Obama proclamation creates three national monuments on 1.8 million acres in Sonoran Desert

Times map: boundaries proposed by Sen. Feinstein
"President Obama designated three new national monuments in the California desert Thursday, expanding federal protection to 1.8 million acres of landscapes that have retained their natural beauty despite decades of heavy mining, cattle ranching and off-roading," Louis Sahagun reports for the Los Angeles Times.

Obama acted after Sen. Dianne Feinstein, D-Calif., was unable to get the designations made by legislation. "Much of the land was purchased more than a decade ago by private citizens and the Wildlands Conservancy, then donated to the U.S. Bureau of Land Management in anticipation of its eventually receiving the protection of national monument status," Sahagun notes.

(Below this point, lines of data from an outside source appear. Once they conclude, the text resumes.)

-- ==== Sys2Proof/Config.lean ====
section
/-! DEFINITION. The constants DOC0 fixes (00_scope.md R6) and the parameters of R5.
CMD_TEMP and CMD_HUM are OPEN in the spec (R5, R119): opaque constants, so nothing can be proved of their values
(log 5). BUF_MAX is a field of State, which holds the default at reset (log 4). -/

namespace Sys2Proof.Config

/-- CMD_TEMP (R5, R119): the command byte MEAST sends. UNVERIFIED value, free. -/
opaque cmdTemp : Byte
/-- CMD_HUM (R5, R119): the command byte MEASRH sends. UNVERIFIED value, free. -/
opaque cmdHum : Byte

/-- BUF_MAX's default (R5). -/
def bufMaxDefault : Nat := 32
/-- The least BUF_MAX (R5). -/
def bufMaxLow : Nat := 11
/-- The greatest BUF_MAX (R5). -/
def bufMaxHigh : Nat := 128

/-- TW_ADDR (R6): the 7-bit two-wire device address. -/
def twAddr : BitVec 7 := 0x40#7
/-- TW_CLK_HZ (R6, R174): the bus clock the two-wire driver must be configured for; the block neither sets nor sees it. -/
def twClkHz : Nat := 100000
/-- SETTLE_MS (R6, R176). -/
def settleMs : BitVec 16 := 50#16
/-- SER_BAUD (R6, R174): the serial driver must be configured for it; the block neither sets nor sees it. -/
def serBaud : Nat := 9600
/-- Framing (R6, R174): 8 data bits. -/
def serDataBits : Nat := 8
/-- Framing (R6, R174): no parity, so no parity bit. -/
def serParityBits : Nat := 0
/-- Framing (R6, R174): 1 stop bit. -/
def serStopBits : Nat := 1
/-- SER_TIMEOUT_MS (R6, R130): inside the serial driver. -/
def serTimeoutMs : Nat := 1000
/-- RESP_MIN (R6, R137): the least length of a serial response. -/
def respMin : Nat := 11

end Sys2Proof.Config
end

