-- ==== Sys2Proof/Machine/Pins.lean ====
section
/-! DEFINITION. The pin binding of the ports (10_state.md R26 to R30), as views: output pins of the latest step, and the
event a port's input pins stand for in one clock cycle. No rule depends on the pins (section 6 of 10_state.md), and no step
reads this file's definitions; which of two ports' events comes first in one cycle is not stated, so each port has its own
view (log 16). -/

namespace Sys2Proof.Machine

/-- The outputs of the two-wire, serial and delay ports (R27, R28, R29). -/
structure OutPins where
  twReq : Bool
  twRnw : Bool
  twAddr : BitVec 7
  twReg : Byte
  twN : BitVec 2
  swReq : Bool
  swData : BitVec 64
  srReq : Bool
  dlyStart : Bool
  dlyMs : BitVec 16
  deriving DecidableEq, Repr

/-- No request pulse. The spec gives the data pins beside a low request pulse no value: that they show 0 here is the model's
choice (DESIGN CHOICE, log 19). -/
def OutPins.quiet : OutPins where
  twReq := false
  twRnw := false
  twAddr := 0
  twReg := 0
  twN := 0
  swReq := false
  swData := 0
  srReq := false
  dlyStart := false
  dlyMs := 0

/-- Eight bytes on `sw_data[63:0]`, byte 0 of the frame in bits 63:56 (R28). -/
def packFrame (bytes : List Byte) : BitVec 64 :=
  bytes.foldl (fun acc b => (acc <<< 8) ||| b.zeroExtend 64) 0

/-- The output pins of the request a step emitted (R27, R28, R29): one request, one pulse. R27 gives `tw_reg` no value on a
read request: that it shows 0 there is the model's choice (DESIGN CHOICE, log 19). -/
def outPins (s : State) : OutPins :=
  match s.request with
  | none => OutPins.quiet
  | some (.twWrite addr reg payload) =>
    { OutPins.quiet with twReq := true, twAddr := addr, twReg := reg, twN := BitVec.ofNat 2 payload.length }
  | some (.twRead addr n) =>
    { OutPins.quiet with twReq := true, twRnw := true, twAddr := addr, twN := BitVec.ofNat 2 n }
  | some (.serWrite bytes) => { OutPins.quiet with swReq := true, swData := packFrame bytes }
  | some .serRead => { OutPins.quiet with srReq := true }
  | some (.dlyStart ms) => { OutPins.quiet with dlyStart := true, dlyMs := ms }

/-- The host port in one cycle (R26): `h_valid`, `h_write`, `h_addr`, `h_wdata`. -/
def hostPins (valid write : Bool) (addr : Index) (wdata : Word32) : Option Event :=
  if valid then some (if write then .hostWrite addr wdata else .hostRead addr) else none

/-- The two-wire port in one cycle (R27): `tw_done`, `tw_err`, `tw_rdata = {b0, b1, b2}`. `tw_done` answers the read
request where one is outstanding, else a write. R27 gives `tw_err` and `tw_rdata` no cycle: that they are read in the cycle
of `tw_done` alone, 1 on `tw_err` meaning `err`, is the model's choice (DESIGN CHOICE, log 20). -/
def twPins (s : State) (done err : Bool) (rdata : Word24) : Option Event :=
  if done then
    match s.seq with
    | .twRead =>
      if err then some (.twReadDone .err)
      else some (.twReadDone (.ok (rdata.extractLsb' 16 8) (rdata.extractLsb' 8 8) (rdata.extractLsb' 0 8)))
    | _ => some (.twWriteDone (if err then .err else .ok))
  else none

/-- The serial write response in one cycle (R28): `sw_done`, `sw_err`. R28 gives `sw_err` no cycle: that it is read in the
cycle of `sw_done` alone, 1 meaning `err`, is the model's choice (DESIGN CHOICE, log 20). -/
def swPins (done err : Bool) : Option Event :=
  if done then some (.serWriteDone (if err then .err else .ok)) else none

/-- The serial read pins of one cycle (R28): `sr_bvalid`, `sr_byte`, `sr_done`, `sr_err`. -/
structure SrPins where
  bvalid : Bool
  byte : Byte
  done : Bool
  err : Bool
  deriving DecidableEq, Repr

/-- The serial read response over the cycles since the request: the bytes pulsed in order, ended by `sr_done` after the
last byte (R28), so a byte pulsed in the cycle of `sr_done` is none of them (DEDUCED, log 16). `got` holds the bytes
received so far. R28 gives `sr_err` no cycle: that it is read in the cycle of `sr_done` alone, 1 meaning `err`, and ignored in
every earlier cycle of the response, is the model's choice, and so is that `sr_byte` is read in the cycle of its `sr_bvalid`
pulse (DESIGN CHOICE, log 20). -/
def srPins (got : List Byte) : List SrPins → Option Event
  | [] => none
  | p :: rest =>
    if p.done then some (.serReadDone (if p.err then .err else .ok got))
    else srPins (if p.bvalid then got ++ [p.byte] else got) rest

/-- The delay port in one cycle (R29): `dly_done`. -/
def dlyPins (done : Bool) : Option Event := if done then some .dlyDone else none

end Sys2Proof.Machine
end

The Mojave Trails National Monument "protects wildlife corridors linking Joshua Tree National Park and the Mojave National Preserve," Sahagun writes. "Sand to Snow National Monument, about 45 miles east of Riverside, includes about 154,000 acres of federal land between Joshua Tree National Park and the San Bernardino National Forest in San Bernardino and Riverside counties. The area includes 24 miles of the Pacific Crest Trail, an estimated 1,700 petroglyphs and Big Morongo Canyon, a bird-watching destination along a perennial stream designated a federal Area of Critical Environmental Concern in 1982."

The Castle Mountains National Monument "surrounds, but does not include, an open-pit mine at the southern end of the Castle Mountains owned by NewCastle Gold Ltd., of Canada, which has a permit allowing it to excavate nearly 10 million tons of ore through 2025. Mining at the site was suspended in 2001 because of low gold prices," Sahagun reports.